И тут случилась противоестественная метаморфоза. Не успел Джон протянуть нищему деньги, как я схватил его за локоть и потащил на другую сторону моста. Джон упирался, тараща на меня глаза, потом, чертыхаясь, пошел со мной.

Удаляясь, мы услышали, как нищий затянул новую песню. Оглянувшись, я увидел, как он, гордо подставив ливню очки и рот, пел чистым звонким голосом:

Сгинь, пропади, в ящик сыграй,

Загнись, старый черт, копыта отбрось,

Помри, подохни, концы отдай,

А то меня милый заждался небось.

— Почему ты всем раздавал деньги направо и налево, а ему нет? — спросил Джон.


Нищие Дублина. Кому приходило в голову присмотреться к ним, узнать их, понять?

Я, во всяком случае, о них не думал все последующие дни.

А когда задумался, то совершенно уверился в том, что каменный человек-химера, принимающий ежедневный душ, распевая ирландские оперы на мосту О'Коннела, вовсе не слепой. И опять его голова показалась мне вместилищем тьмы.

Однажды я очутился у магазина рядом с мостом О'Коннела и принялся изучать стопку добротных твидовых кепи. Новая шапка была мне не нужна, в чемодане хранился запас, которого хватило бы на всю жизнь. И все же я вошел, чтобы купить теплую красивую коричневую кепку, и принялся рассеянно разглядывать ее.

— Сэр, — сказал продавец. — Это седьмой размер. Вам, пожалуй, подойдет семь с половиной.

— Она мне подойдет, подойдет. — И я запихал кепку в карман.

— Я дам вам пакет, сэр.

— Нет! — Я залился краской, догадавшись вдруг, что у меня на уме, заплатил и выбежал на улицу.

Мост дожидался меня под моросящим дождем.
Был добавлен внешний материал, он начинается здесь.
/-- What the gang applies each cycle to register `k`: completion, or the pick-up of pending paths (R129). -/
def Gang.joinStep (g : Gang) (k : Nat) : Gang :=
  match g.joinReady k with
  | some a => g.joinDone k a
  | none => g.sliceList.foldl (fun g i => g.pickup k i) g

/-! ### Branches (R125, R126; 10 R222) -/

/-- The target of a J-form word (03 R71). -/
def jTarget (pc : W64) (o : BitVec 18) : Nat := wrap 56 ((pcAddr pc : Int) + 4 * o.toInt)

/-- The pending path that slice `i` exchanges for its own at a taken backward branch in ageing mode: the one held longest
among those that qualify (10 R222). -/
def Gang.exchange (g : Gang) (i target : Nat) : Option (Nat × Nat) :=
  let all := (List.range 8).flatMap fun k =>
    let r := g.rejoinReg k
    let open_ := !g.anyWaits k && (decide (r.paths.length < 8) || r.paths.any (·.pc == target))
    if open_ then ((List.range r.paths.length).filter fun j =>
        let p := r.paths[j]?.getD {}
        decide (p.mask &&& sliceMask i ≠ 0) && decide (p.count ≥ 4096) && p.base == (g.slice i).base).map fun j => (k, j)
    else []
  all.foldl (fun best kj =>
    let age (x : Nat × Nat) := (((g.rejoinReg x.1).paths[x.2]?).getD {}).count
    match best with
    | none => some kj
    | some b => if age kj > age b then some kj else some b) none

/-- Slice `i` gives its path to the register, and then takes the exchanged entry, to which its own lanes may have been added. -/
def Gang.exchangeAt (g : Gang) (i target : Nat) : Gang :=
  match g.exchange i target with
  | none => g
  | some (k, j) =>
    let m := g.path &&& sliceMask i
    (g.setRejoin k ((g.rejoinReg k).add target m (g.slice i).base)).takePath k j i

/-- A branch of the whole cohort. -/
def State.branch (s : State) (e : Issue) (taken : Bool) (target : Nat) : State :=
  if taken then
    let s := s.jump e.gk e.ss fun _ => target
    if (s.group e.g.group).ageing ∧ target ≤ pcAddr e.pc then
      s.setGang e.gk (e.ss.foldl (fun g i => g.exchangeAt i target) (s.gang e.gk))
    else s
  else s.jump e.gk e.ss fun _ => pcAddr e.pc + 4

def execBr (o : BitVec 18) : State → Outcome State Fault Refusal :=
  issue (.br o) fun e s => s.branch e true (jTarget e.pc o)

/-- The condition of BRA and BRN on a rejoin register: expect nonzero and arrived = expect. -/
def Gang.arrivedAll (g : Gang) (k : Nat) : Bool :=
  let r := g.rejoinReg k
  decide (r.expect ≠ 0) && r.arrived == r.expect

def execBra (c : BitVec 6) (o : BitVec 18) : State → Outcome State Fault Refusal :=
  issue (.bra c o) fun e s =>
    let taken := if c.toNat < 32 then decide (e.act ≠ 0) && decide (e.act &&& e.g.pmask c.toNat = e.act)
      else e.g.arrivedAll (c.toNat - 32)
    s.branch e taken (jTarget e.pc o)

def execBrn (c : BitVec 6) (o : BitVec 18) : State → Outcome State Fault Refusal :=
  issue (.brn c o) fun e s =>
    let taken := if c.toNat < 32 then decide (e.act &&& e.g.pmask c.toNat = 0) else !e.g.arrivedAll (c.toNat - 32)
    s.branch e taken (jTarget e.pc o)

/-- The lanes that take a BRP (R126). -/
def brpLanes (e : Issue) (c : Nat) : Mask :=
  let gm := e.g.pmask (mGuard e.mode)
  let guard := if mNeg e.mode then ~~~gm else gm
  if c = 63 then e.path &&& guard
  else e.path &&& (if mGen e.mode then guard else 0xFFFFFFFF#32) &&& e.g.pmask c

/-- BRP: the only instruction that divides a slice. The guard is a condition of its own here, so the lanes of the ninth-entry
trap are the whole path. Log entry 82, DEDUCED. -/
def execBrp (c : BitVec 6) (o : BitVec 18) : State → Outcome State Fault Refusal :=
  issue (.brp c o) fun e s =>
    let k := mJsel e.mode
    let t := brpLanes e c.toNat
    let n := e.path &&& ~~~t
    let target := jTarget e.pc o
    let fall := (pcAddr e.pc + 4) % 2 ^ 56
    let split := e.ss.filter fun i => decide (t &&& sliceMask i ≠ 0) && decide (n &&& sliceMask i ≠ 0)
    let r := e.g.rejoinReg k
    if ¬ split.isEmpty ∧ r.paths.length ≥ 8 ∧ ¬ r.paths.any (·.pc == fall) then
      s.trap e.gk e.ss { code := cIllOp, aux := opAux 4 (32 + k), tmask := e.act, tpc := e.pc }
    else
      let g := split.foldl (fun g i =>
        let g := g.setRejoin k ((g.rejoinReg k).add fall (n &&& sliceMask i) (g.slice i).base)
        { g with path := g.path &&& ~~~(n &&& sliceMask i) }) (s.gang e.gk)
      let s := (s.setGang e.gk g).jump e.gk e.ss fun i => if t &&& sliceMask i ≠ 0 then target else fall
      if (s.group e.g.group).ageing ∧ target ≤ pcAddr e.pc then
        let tk := e.ss.filter fun i => decide (t &&& sliceMask i ≠ 0)
        s.setGang e.gk (tk.foldl (fun g i => g.exchangeAt i target) (s.gang e.gk))
      else s

/-! ### JSET, JARR, JWAIT, REGANG (R127 to R131) -/

/-- The register is in use: a pending path, a waiting slice, or parked lanes. -/
def Gang.rejoinBusy (g : Gang) (k : Nat) : Bool :=
  !(g.rejoinReg k).paths.isEmpty || g.anyWaits k || decide ((g.rejoinReg k).parked ≠ 0)

/-- A precise illegal-operand of the cohort. -/
def State.badOperand (s : State) (e : Issue) (field num : Nat) : State :=
  s.trap e.gk e.ss { code := cIllOp, aux := opAux field num, tmask := e.act, tpc := e.pc }

/-- Sets expect (R127). -/
def State.jset (s : State) (e : Issue) (k : Nat) (expect : Mask) : State :=
  if e.g.rejoinBusy k then s.badOperand e 0 k
  else
    let r := e.g.rejoinReg k
    (s.setGang e.gk (e.g.setRejoin k { r with expect := expect, arrived := 0, age := 0 })).advance e.gk e.ss

def execJset (d a : BitVec 6) : State → Outcome State Fault Refusal :=
  issue (.jset d a) fun e s => s.jset e d.toNat (e.g.readV (lowest e.path) a.toNat &&& e.g.present)

def execJsetAct (d : BitVec 6) : State → Outcome State Fault Refusal :=
  issue (.jsetAct d) fun e s => s.jset e d.toNat e.path

def execJarr : State → Outcome State Fault Refusal :=
  issue .jarr fun e s =>
    let k := mJsel e.mode
    let r := e.g.rejoinReg k
    if e.path &&& ~~~r.expect ≠ 0 then s.badOperand e 1 k
    else
      let arrived := r.arrived ||| e.path
      let age := if (s.group e.g.group).ageing ∧ arrived ≠ r.arrived then 0 else r.age
      (s.setGang e.gk (e.g.setRejoin k { r with arrived := arrived, age := age })).advance e.gk e.ss

/-- JWAIT: the cohort's slices wait, and those with a pending path pick it up at once. -/
def execJwait : State → Outcome State Fault Refusal :=
  issue .jwait fun e s =>
    let k := mJsel e.mode
    let r := e.g.rejoinReg k
    let bases := (e.g.sliceList.filter (e.g.waitsOn k)).map fun i => (e.g.slice i).base
    let mine := (e.g.slice (e.ss.headD 0)).base
    if e.path &&& ~~~r.expect ≠ 0 ∨ bases.any (· != mine) then s.badOperand e 1 k
    else
      let g := e.g.onSlices e.ss fun _ x => { x with wait := some (.join k (pcAddr e.pc)), reexec := none, stall := none, last := s.clock }
      let g := { g with sched := g.sched.retire }
      s.setGang e.gk (g.sliceList.foldl (fun g i => g.pickup k i) g)

/-- REGANG's slice mask as a list, where it is legal for the cohort. -/
def regangSlices (e : Issue) (m : Nat) : Option (List Nat) :=
  let want := those 8 (bit m)
  if (e.ss.all want.contains) ∧ (want.all fun i => decide (i < e.g.nslices)) then some want else none

/-- The cycle from which slice `i` has waited at a REGANG address with a mask. -/
def Gang.regangWait (g : Gang) (m a i : Nat) : Option Nat :=
  match (g.slice i).wait with
  | some (.regang m' a' t) => if m' = m ∧ a' = a then some t else none
  | _ => none

/-- REGANG (R131). The slices already waiting are those of the mask that wait at this address with this mask.
Log entry 83, DEDUCED. -/
def execRegang (a : BitVec 6) : State → Outcome State Fault Refusal :=
  issue (.regang a) fun e s =>
    let m := (e.g.readV (lowest e.path) a.toNat).toNat % 256
    let mine := (e.g.slice (e.ss.headD 0)).base
    match regangSlices e m with
    | none => s.badOperand e 1 a.toNat
    | some want =>
      let others := want.filter fun i => !e.ss.contains i && (e.g.regangWait m (pcAddr e.pc) i).isSome
      if others.any fun i => (e.g.slice i).base != mine then s.badOperand e 1 a.toNat
      else if want.all e.ss.contains then
        let g := e.g.unite e.ss (pcAddr e.pc + 4)
        s.setGang e.gk { g with sched := g.sched.retire }
      else
        let first := (others.filterMap (e.g.regangWait m (pcAddr e.pc))).foldl min s.clock
        let g := e.g.onSlices e.ss fun _ x =>
          { x with wait := some (.regang m (pcAddr e.pc) first), reexec := none, stall := none, last := s.clock }
        s.setGang e.gk { g with sched := g.sched.retire }

/-! ### Calls and returns (R133, R134; 01 R18) -/

/-- The resident ring N of each lane (01 R17). -/
def Group.ring (g : Group) : Nat := g.stack * 65536 / (128 * g.ngangs) - 16

/-- sys.taux of a window trap. Log entry 28, DEDUCED. -/
def windowAux (sl low : Nat) : W64 := w64 (sl + low * 2 ^ 16)

/-- A call: spill check, return address, slide, jump. -/
def State.call (s : State) (e : Issue) (target : Nat) : State :=
  let n := (s.group e.g.group).ring
  match e.ss.find? fun i => decide ((e.g.slice i).base + 80 > n + (e.g.slice i).low) with
  | some i => s.trap e.gk e.ss { code := cSpill, aux := windowAux i (e.g.slice i).low, tmask := e.path, tpc := e.pc }
  | none =>
    let ret := w64 ((pcAddr e.pc + 4) % 2 ^ 56)
    let g := (s.gang e.gk).writePairs e.path 62 fun _ => ret
    let g := g.onSlices e.ss fun _ x => { x with base := x.base + 32 }
    (s.setGang e.gk g).jump e.gk e.ss fun _ => target

/-- A register target: the pair in the lowest lane of the path; its two low bits must be zero. -/
def Issue.target (e : Issue) (a : Nat) : Nat := bits (e.g.readPair (lowest e.path) a).toNat 0 56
Осталось только подойти и…

На середине моста простоволосого слепого попрошайки не оказалось.

На его месте стояли пожилой мужчина и женщина. Они крутили ручку внушительных размеров шарманки, постреливавшей и кашлявшей, словно кофемолка, заправленная стеклом и камнями. Слышалась не мелодия, а героические, удручающие усилия желудка переварить железку.

Я ждал, пока так называемая музыка стихнет, комкая в потном кулаке новую твидовую кепку. Шарманка хрипела, ухала и лязгала.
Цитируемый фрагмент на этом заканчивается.